O comunicado indica que as exportações europeias para os EUA, conforme anunciado, serão sujeitas a uma tarifa de 15% (em vez dos 30% esperados em junho).

O acordo, contudo, não prevê uma redução automática da taxa tarifária para automóveis para o mesmo nível (atualmente em 27,5%).

Para que os EUA concordem com essa redução, Bruxelas deverá apresentar a Washington um documento oficial sobre a isenção de tarifas para todos os produtos industriais americanos, bem como garantir acesso preferencial ao mercado da UE para frutos do mar e produtos agrícolas dos EUA (desde nozes, vegetais e frutas até certos laticínios e carne de porco).

Donald Trump propôs condições semelhantes a outros parceiros comerciais, mas nem todos as aceitaram: Índia e China, por exemplo, recusaram-se para proteger seus mercados internos. Para os produtores europeus, as condições que implicam aumento da concorrência podem ser onerosas, mas muito dependerá dos detalhes da decisão final das autoridades europeias. Enquanto essa decisão não for tomada, os fabricantes de automóveis, especialmente os alemães – cujas exportações para os EUA totalizaram US$ 24,8 bilhões no ano passado – continuarão a sofrer com as altas tarifas.

De acordo com os termos do acordo, os EUA também isentarão alguns produtos da tarifa principal de 15%: trata-se de aeronaves e suas peças, medicamentos e semicondutores.

Ainda não se sabe se esses itens estarão sujeitos a outras tarifas. A longo prazo, essa lista pode ser expandida.

Reduções tarifárias podem ser aplicadas ao aço e alumínio europeus. A declaração enfatiza que os países garantirão suprimentos confiáveis desses produtos, protegendo seus mercados de “capacidades excessivas”. Essa frase, ao que tudo indica, refere-se a produtos chineses – argumentos semelhantes já foram usados pela UE e pelos EUA para impor restrições à China.

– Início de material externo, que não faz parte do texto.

/-- A BGB, SHORT or MUXA result counts for the start in progress. -/
def ssvSees (good : Bool) (s : State) : State :=
  let mine := (s.ssv.judge == 1 && s.swp.injOn && s.tb R.SWC_INJSRC_SRC 3 && s.fg R.SWC_STAT_STATE == 3)
    || (s.ssv.judge == 2 && s.ssv.roundOn && s.fg R.SWC_STAT_STATE == 2)
  if mine then { s with ssv := { s.ssv with seen := true, bad := s.ssv.bad || !good } } else s

/-! ## Results (R106, R107, R120 to R124) -/

/-- OVR of a result (R107). -/
def sweepOvr (s : State) (src rat : Nat) (d : Int) (under : Bool) : Bool :=
  if rat = 1 then d == 0 || d == 262143
  else if 0x31 ≤ src ∧ src ≤ 0x34 then
    decide ((if s.fb (R.SMP_AXCFG_MODE (src - 0x30)) then 125000 else 120000) < d.natAbs)
  else decide (240000 < d) || under

/-- The window of a diagnostic slot: expected result and half width (R120). -/
def diagWindow (s : State) (src : Nat) : Int × Int :=
  let ext := s.fb R.SWC_REF_SEL
  let i := s.fg R.SWC_DIAG_DACIDX
  let t := if i % 2 = 0 then s.fg (R.CMP_THR_OVT (i / 2 + 1)) else s.fg (R.CMP_THR_UVT (i / 2 + 1))
  if src = srcBGB then (68000, if ext then 180 else 80)
  else if src = srcSHORT then (20000, 8)
  else if src = srcMUXA then (120000, if ext then 200 else 20)
  else (60000 + 160 * (t : Int), 400)

def inWindow (s : State) (src : Nat) (d : Int) : Bool :=
  let w := diagWindow s src
  decide ((d - w.1).natAbs ≤ w.2.natAbs)

/-- The threshold DAC that DACIDX names is driven by a comparator test. -/
def dacDriven (s : State) : Bool := s.cmp.test == some (s.fg R.SWC_DIAG_DACIDX + 2)

/-- The sweep path is lost (R121, R459). -/
def sweepLost (s : State) : State :=
  let s1 := sendUp mSWEEPLOST [] (toneDrop (s.fs R.SWC_DIAG_LOST 1))
  ssvWithdraw 0x02 0x02 (s1.raise 0x06 islSWC 0)

/-- Marks a round for a kind: bit 0 judged and passed, bit 1 failed, bit 2 not judged; a first failure adds to the
count, and the count's limit loses the path. -/
def countRound (kind : Nat) (ok : Option Bool) (s : State) : State :=
  let seen := Smap.get (fun _ => 0) s.swp.seen kind
  let mark := fun (b : Nat) (t : State) => { t with swp := { t.swp with
    seen := Smap.set (fun _ => 0) t.swp.seen kind (setBit seen b true) } }
  match ok with
  | none => mark 2 s
  | some true => mark 0 s
  | some false =>
    if seen.testBit 1 then s
    else
      let n := Smap.get (fun _ => 0) s.swp.cnt kind + 1
      let s1 := mark 1 { s with swp := { s.swp with cnt := Smap.set (fun _ => 0) s.swp.cnt kind n } }
      if s1.fg R.SWC_DIAGCFG_LIMIT ≤ n ∧ !s1.fb R.SWC_DIAG_LOST then sweepLost s1 else s1

/-- A failed diagnostic result (R121, R459): the FAIL bit and the F1 source; a failed DAC also reaches SSV, which fires
its trigger with that cell (`slotTriggers`). -/
def diagFailed (kind : Nat) (s : State) : State :=
  let dac := s.fg R.SWC_DIAG_DACIDX
  let s1 := s.fbit R.SWC_DIAG_FAIL kind true
  let s2 := s1.raise 0x24 islSWC (kind * 256 + (if kind = 3 then dac else 0))
  if kind = 3 then ssvInput (bitsOf s2.ssv.act.toNat 2 2) (sendUp mDACFAIL [dac] s2) else s2

/-- A DAC result that fails its window; an unsettled result, a threshold that changed during the slot and a DAC that a
test drives give no judgement (R120). -/
def dacFails (s : State) (d : Int) (uns : Bool) : Bool :=
  !uns && !s.swp.dacMoved && !dacDriven s && !inWindow s srcDAC d

/-- Judges a diagnostic result. -/
def judgeDiag (src : Nat) (d : Int) (uns ovr : Bool) (s : State) : State :=
  let kind := src - srcBGB
  let good := inWindow s src d
  if src = srcDAC then
    let s1 := if dacFails s d uns then diagFailed 3 s else s
    s1.fs R.SWC_DIAG_DACIDX ((s.fg R.SWC_DIAG_DACIDX + 1) % 96)
  else
    let s0 := ssvSees (good && !uns && !ovr) s
    if uns then
      let s1 := countRound kind none s0
      if src = srcMUXA ∧ good ∧ s1.swp.refTimed ∧ !s1.fb R.SWC_STAT_REF_SETTLED then refSet s1 else s1
    else if good then countRound kind (some true) s0
    else
      let s1 := countRound kind (some false) (diagFailed kind s0)
      if src = srcMUXA then refUnsettle true s1 else s1

/-- A confirmed disagreement (R124, R459). -/
def plausFailure (ch : Nat) (s : State) : State :=
  let s1 := if ch ≤ 48 then s.setCellBit R.SWC_CONF0 R.SWC_CONF1 ch true else s.fbit R.SWC_CONF1_AX (ch - 49) true
  ssvInput (bitsOf s1.ssv.act.toNat 0 2) (sendUp mPLAUS [ch] (s1.raise 0x25 islSWC ch))

/-- A comparison has disagreed or agreed (R124). -/
def judgePlaus (ch : Nat) (dis : Bool) (s : State) : State :=
  let pend := s.swp.pendDis.testBit (ch - 1)
  let setP := fun (b : Bool) (t : State) => { t with swp := { t.swp with pendDis := setBit t.swp.pendDis (ch - 1) b } }
  if !dis then setP false s
  else
    let s1 := if ch ≤ 48 then s.setCellBit R.SWC_DIS0 R.SWC_DIS1 ch true else s.fbit R.SWC_DIS1_AX (ch - 49) true
    if pend then plausFailure ch (setP false s1) else setP true s1

/-- The usable words of the window: their number and sum (R122). -/
def winSum (s : State) : Nat × Int :=
  s.swp.win.foldl (fun a x => if x.2.2 then (a.1 + 1, a.2 + x.2.1) else a) (0, 0)

/-- Epochs of the integration window that are converted at the rate in force. -/
def winConverted (s : State) : Nat :=
  (List.range 32).countP fun i => (s.swp.slotAt + 8 + i) % s.step == 0

/-- Whether the slot gives no comparison (R123). -/
def noCompare (s : State) (uns ovr : Bool) : Bool :=
  let w := (winSum s).1
  uns || ovr || s.fg R.SMP_STAT_RATE == 3 || w == 0 || decide (4 * w < 3 * winConverted s)

/-- Whether channel `ch` disagrees (R122). -/
def disagrees (s : State) (ch : Nat) (d : Int) : Bool :=
  let (w, sum) := winSum s
  let m := (4 * sum - w * d).natAbs
  if ch ≤ 48 then decide (2 * s.fg R.SWC_PLTHR_THR * w < m * 5) else decide (4 * s.fg R.SWC_PLTHR_AXTHR * w < m)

A declaração conjunta revela que, em prol do acordo com os EUA, a União Europeia fez várias concessões. Assim, a UE promete aumentar significativamente as compras de equipamentos militares dos EUA (valor não divulgado) e adquirir chips de IA americanos no valor de pelo menos US$ 40 bilhões.

Além disso, foi confirmada a disposição da Europa em adquirir GNL, petróleo e materiais para instalações de energia nuclear, totalizando US$ 750 bilhões. Embora esse valor seja distribuído ao longo de três anos, ainda não está totalmente claro como Bruxelas pretende cumprir essa promessa. Anualmente, a UE importa energia no valor de US$ 400 bilhões – mesmo com uma completa renúncia ao petróleo e gás russos, compras adicionais exigiriam que Bruxelas encontrasse compradores fora da união.

Como a Política Tarifária de Trump Redefiniu o Comércio Global

A Comissão Europeia reitera que há espaço para aprimorar os termos do acordo. Os negociadores europeus pretendem buscar reduções adicionais de tarifas e a eliminação de encargos para categorias específicas de produtos. Entre os desafios, permanece a necessidade de considerar os interesses de todos os países da UE em um cenário de crescente incerteza, que Donald Trump continua a usar para pressionar seus parceiros.